- Opening Delimiter -

-- ==== Sys2Proof/WellFormed.lean ====
section
/-! DEFINITION. When an operation is well formed on a platform with `nSci` serial instances: the one condition the encoding puts on
an operand is that a serial instance number is below N_SCI (30_encoding.md R56, R57). Every other operand admits every value of its
type (R54). -/

namespace Sys2Proof

/-- The serial instance an operation is for, if it is a serial one. -/
def Instr.sci : Instr → Option (Fin 8)
  | .rdTmrOut | .wrTmrOut _ | .rdTmrTstr | .wrTmrTstr _
  | .rdTmrTsnc | .wrTmrTsnc _ | .rdTmrTmdr | .wrTmrTmdr _
  | .rdTmrTfcr | .wrTmrTfcr _ | .rdTmrTcr0 | .wrTmrTcr0 _
  | .rdTmrTior0 | .wrTmrTior0 _ | .rdTmrTier0 | .wrTmrTier0 _
  | .rdTmrTsr0 | .wrTmrTsr0 _ | .rdTmrTcnt0H | .wrTmrTcnt0H _
  | .rdTmrTcnt0L | .wrTmrTcnt0L _ | .rdTmrGra0H | .wrTmrGra0H _
  | .rdTmrGra0L | .wrTmrGra0L _ | .rdTmrGrb0H | .wrTmrGrb0H _
  | .rdTmrGrb0L | .wrTmrGrb0L _ | .rdTmrTcr1 | .wrTmrTcr1 _
  | .rdTmrTior1 | .wrTmrTior1 _ | .rdTmrTier1 | .wrTmrTier1 _
  | .rdTmrTsr1 | .wrTmrTsr1 _ | .rdTmrTcnt1H | .wrTmrTcnt1H _
  | .rdTmrTcnt1L | .wrTmrTcnt1L _ | .rdTmrGra1H | .wrTmrGra1H _
  | .rdTmrGra1L | .wrTmrGra1L _ | .rdTmrGrb1H | .wrTmrGrb1H _
  | .rdTmrGrb1L | .wrTmrGrb1L _ | .rdTmrTcr2 | .wrTmrTcr2 _
  | .rdTmrTior2 | .wrTmrTior2 _ | .rdTmrTier2 | .wrTmrTier2 _
  | .rdTmrTsr2 | .wrTmrTsr2 _ | .rdTmrTcnt2H | .wrTmrTcnt2H _
  | .rdTmrTcnt2L | .wrTmrTcnt2L _ | .rdTmrGra2H | .wrTmrGra2H _
  | .rdTmrGra2L | .wrTmrGra2L _ | .rdTmrGrb2H | .wrTmrGrb2H _
  | .rdTmrGrb2L | .wrTmrGrb2L _ | .rdTmrTcr3 | .wrTmrTcr3 _
  | .rdTmrTior3 | .wrTmrTior3 _ | .rdTmrTier3 | .wrTmrTier3 _
  | .rdTmrTsr3 | .wrTmrTsr3 _ | .rdTmrTcnt3H | .wrTmrTcnt3H _
  | .rdTmrTcnt3L | .wrTmrTcnt3L _ | .rdTmrGra3H | .wrTmrGra3H _
  | .rdTmrGra3L | .wrTmrGra3L _ | .rdTmrGrb3H | .wrTmrGrb3H _
  | .rdTmrGrb3L | .wrTmrGrb3L _ | .rdTmrTcr4 | .wrTmrTcr4 _
  | .rdTmrTior4 | .wrTmrTior4 _ | .rdTmrTier4 | .wrTmrTier4 _
  | .rdTmrTsr4 | .wrTmrTsr4 _ | .rdTmrTcnt4H | .wrTmrTcnt4H _
  | .rdTmrTcnt4L | .wrTmrTcnt4L _ | .rdTmrGra4H | .wrTmrGra4H _
  | .rdTmrGra4L | .wrTmrGra4L _ | .rdTmrGrb4H | .wrTmrGrb4H _
  | .rdTmrGrb4L | .wrTmrGrb4L _ | .rdTmrScratch2C _ | .wrTmrScratch2C _ _
  | .rdTmrScratch30 _ | .wrTmrScratch30 _ _ | .rdTmrScratch3C _ | .wrTmrScratch3C _ _
  | .tickTmr _ => none
  | .rdSciScr k | .wrSciScr k _ | .rdSciTdr k | .wrSciTdr k _
  | .rdSciSsr k | .wrSciSsr k _ | .rdSciRdr k | .wrSciRdr k _
  | .rdSciRaw01 k _ | .wrSciRaw01 k _ _ | .rdSciRaw67 k _ | .wrSciRaw67 k _ _
  | .tickSci k _ | .sendSci k _ | .pendSci k => some k

/-- The operation names an instance the platform has (R56: `k < N_SCI`). -/
def Instr.wellFormed (nSci : Nat) (i : Instr) : Bool :=
  match i.sci with
  | none => true
  | some k => k.val < nSci

end Sys2Proof
end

- Closing Delimiter -

Task: All lines from the one with "def Instr.wellFormed (nSci" to the end of the material above should be copied exactly, both ends included, and nothing else.

Exercise result:
def Instr.wellFormed (nSci : Nat) (i : Instr) : Bool :=
  match i.sci with
  | none => true
  | some k => k.val < nSci

end Sys2Proof
end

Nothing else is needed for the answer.